Do not change the logic of the query.
Do not include any explanations or apologies in your responses.
Do not wrap the query in backticks.
Do not include any text except the SPARQL query generated.
The ontology schema delimited by triple backticks in Turtle format is:
```
{schema}
```
"""
GRAPHDB_SPARQL_FIX_PROMPT = PromptTemplate(
input_variables=["error_message", "generated_sparql", "schema"],
template=GRAPHDB_SPARQL_FIX_TEMPLATE,
) -
max_fix_retries默认值:
5
\"回答\"提示
提示用于根据从数据库返回的结果和用户的初始问题来回答问题。默认情况下,LLM 被指示仅使用返回结果中的信息。如果结果集为空,LLM 应说明其无法回答该问题。
-
qa_prompt默认值:
GRAPHDB_QA_TEMPLATE = """Task: Generate a natural language response from the results of a SPARQL query.

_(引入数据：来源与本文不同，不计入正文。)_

-- ==== Sys2Proof/Decode.lean ====
section
/-! DEFINITION. The decoder of a bundle and the encoder, from the encoding tables of spec/13_isa_encoding.md (R272 to
R286) and the field tables of spec/14 to spec/17. Everything that is not an instruction is rejected by name (R282). -/
namespace Sys2Proof

/-- Why a word is no instruction (R282). -/
inductive DecodeErr where
  /-- An opcode that its space does not assign, word 1 bit 31 set beside a C-slot word, or too few bytes. -/
  | unassigned
  /-- A nonzero bit in a field that the instruction does not use. -/
  | reserved
  /-- A field value that the instruction does not accept. -/
  | operand
  /-- A pair that R279, R281 or R302 does not allow. -/
  | pairing
  deriving DecidableEq, Repr

/-- A bundle (R272): a C-slot and an A-slot instruction, or one lone instruction. -/
inductive Bundle where
  | pair (c a : Instr)
  | lone (i : Instr)
  deriving DecidableEq, Repr

/-- An encoded instruction: a word of the C slot, a word of the A slot, or a lone bundle (word 1 above word 0). -/
inductive Code where
  | c (w : BitVec 32)
  | a (w : BitVec 32)
  | lone (w : BitVec 64)
  deriving DecidableEq, Repr

/-- The instruction `i` if its unused fields hold what they must (`z`) and its operands are accepted. -/
def accept (z : Bool) (i : Instr) : Except DecodeErr Instr :=
  if z then (if i.wf then .ok i else .error .operand) else .error .reserved

/-- A word 0 whose bit 31 is 0: the C map (R284) with the formats of R274. -/
def decodeC (w : BitVec 32) : Except DecodeErr Instr :=
  match (w.extractLsb' 24 7).toNat with
  | 0x01 => accept (w.extractLsb' 20 4 == 0)
      (.br (w.extractLsb' 0 20))
  | 0x02 => accept (w.extractLsb' 20 4 == 0)
      (.call (w.extractLsb' 0 20))
  | 0x03 => accept (w.extractLsb' 20 4 == 0)
      (.bz (w.extractLsb' 14 6) (w.extractLsb' 0 14))
  | 0x04 => accept (w.extractLsb' 20 4 == 0)
      (.bnz (w.extractLsb' 14 6) (w.extractLsb' 0 14))
  | 0x05 => accept (w.extractLsb' 20 4 == 0 && w.extractLsb' 14 6 == 0 && w.extractLsb' 2 6 == 0 && w.extractLsb' 0 2 == 0)
      (.jr (w.extractLsb' 8 6))
  | 0x06 => accept (w.extractLsb' 20 4 == 0 && w.extractLsb' 2 6 == 0 && w.extractLsb' 0 2 == 0)
      (.jlr (w.extractLsb' 14 6) (w.extractLsb' 8 6))
  | 0x07 => accept (w.extractLsb' 20 4 == 0 && w.extractLsb' 0 2 == 0)
      (.rep (w.extractLsb' 14 6) (w.extractLsb' 2 12))
  | 0x08 => accept (w.extractLsb' 20 4 == 0 && w.extractLsb' 0 20 == 0)
      (.yield)
  | 0x09 => accept (w.extractLsb' 20 4 == 0 && w.extractLsb' 0 20 == 0)
      (.done)
  | 0x0a => accept (w.extractLsb' 20 4 == 0 && w.extractLsb' 2 6 == 0 && w.extractLsb' 0 2 == 0)
      (.setpri (w.extractLsb' 14 6) (w.extractLsb' 8 6))
  | 0x0b => accept (w.extractLsb' 20 4 == 0 && w.extractLsb' 0 20 == 0)
      (.tbar)
  | 0x0c => accept (w.extractLsb' 20 4 == 0 && w.extractLsb' 0 2 == 0)
      (.launch (w.extractLsb' 14 6) (w.extractLsb' 8 6) (w.extractLsb' 2 6))
  | 0x0d => accept (w.extractLsb' 20 4 == 0 && w.extractLsb' 14 6 == 0 && w.extractLsb' 0 2 == 0)
      (.fill (w.extractLsb' 8 6) (w.extractLsb' 2 6))
  | 0x10 => accept (true)
      (.ld (w.extractLsb' 20 4) (w.extractLsb' 14 6) (w.extractLsb' 8 6) (w.extractLsb' 6 2) (w.extractLsb' 0 6))
  | 0x11 => accept (true)
      (.lds (w.extractLsb' 20 4) (w.extractLsb' 14 6) (w.extractLsb' 8 6) (w.extractLsb' 6 2) (w.extractLsb' 0 6))
  | 0x12 => accept (w.extractLsb' 20 4 == 0)
      (.st (w.extractLsb' 14 6) (w.extractLsb' 8 6) (w.extractLsb' 6 2) (w.extractLsb' 0 6))
  | 0x13 => accept (true)
      (.ldx (w.extractLsb' 20 4) (w.extractLsb' 14 6) (w.extractLsb' 8 6) (w.extractLsb' 2 6) (w.extractLsb' 0 2))
  | 0x14 => accept (true)
      (.ldsx (w.extractLsb' 20 4) (w.extractLsb' 14 6) (w.extractLsb' 8 6) (w.extractLsb' 2 6) (w.extractLsb' 0 2))
  | 0x15 => accept (w.extractLsb' 20 4 == 0)
      (.stx (w.extractLsb' 14 6) (w.extractLsb' 8 6) (w.extractLsb' 2 6) (w.extractLsb' 0 2))
  | 0x16 => accept (w.extractLsb' 20 4 == 0 && w.extractLsb' 14 6 == 0)
      (.pf (w.extractLsb' 8 6) (w.extractLsb' 6 2) (w.extractLsb' 0 6))
  | 0x17 => accept (w.extractLsb' 20 4 == 0 && w.extractLsb' 4 16 == 0)
      (.fence (w.extractLsb' 2 2) (w.extractLsb' 0 2))
  | 0x18 => accept (w.extractLsb' 20 4 == 0 && w.extractLsb' 14 6 == 0 && w.extractLsb' 0 2 == 0)
      (.cinv (w.extractLsb' 8 6) (w.extractLsb' 2 6))
  | 0x20 => accept (w.extractLsb' 20 4 == 0)
      (.mbwait (w.extractLsb' 14 6) (w.extractLsb' 8 6) (w.extractLsb' 2 6) (w.extractLsb' 0 2))
  | 0x21 => accept (w.extractLsb' 2 6 == 0 && w.extractLsb' 0 2 == 0)
      (.mbread (w.extractLsb' 20 4) (w.extractLsb' 14 6) (w.extractLsb' 8 6))
  | 0x22 => accept (w.extractLsb' 20 4 == 0)
      (.bowait (w.extractLsb' 14 6) (w.extractLsb' 8 6) (w.extractLsb' 2 6) (w.extractLsb' 0 2))
  | 0x23 => accept (w.extractLsb' 2 6 == 0)
      (.boread (w.extractLsb' 20 4) (w.extractLsb' 14 6) (w.extractLsb' 8 6) (w.extractLsb' 0 2))
  | 0x24 => accept (w.extractLsb' 2 6 == 0 && w.extractLsb' 0 2 == 0)
      (.wmread (w.extractLsb' 20 4) (w.extractLsb' 14 6) (w.extractLsb' 8 6))
  | 0x7f => accept (w.extractLsb' 20 4 == 0 && w.extractLsb' 0 20 == 0)
      (.nopc)
  | _ => .error .unassigned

You are an assistant that creates well-written and human understandable answers.
The information part contains the information provided, which you can use to construct an answer.
The information provided is authoritative, you must never doubt it or try to use your internal knowledge to correct it.
Make your response sound like the information is coming from an AI assistant, but don't add any information.
Don't use internal knowledge to answer the question, just say you don't know if no information is available.
Information:
{context}
Question: {prompt}
Helpful Answer:"""
GRAPHDB_QA_PROMPT = PromptTemplate(
input_variables=["context", "prompt"], template=GRAPHDB_QA_TEMPLATE
)
完成使用 GraphDB 进行问答操作后,你可以通过在包含 Docker Compose 文件的目录中运行 docker compose down -v --remove-orphans 来关闭 Docker 环境。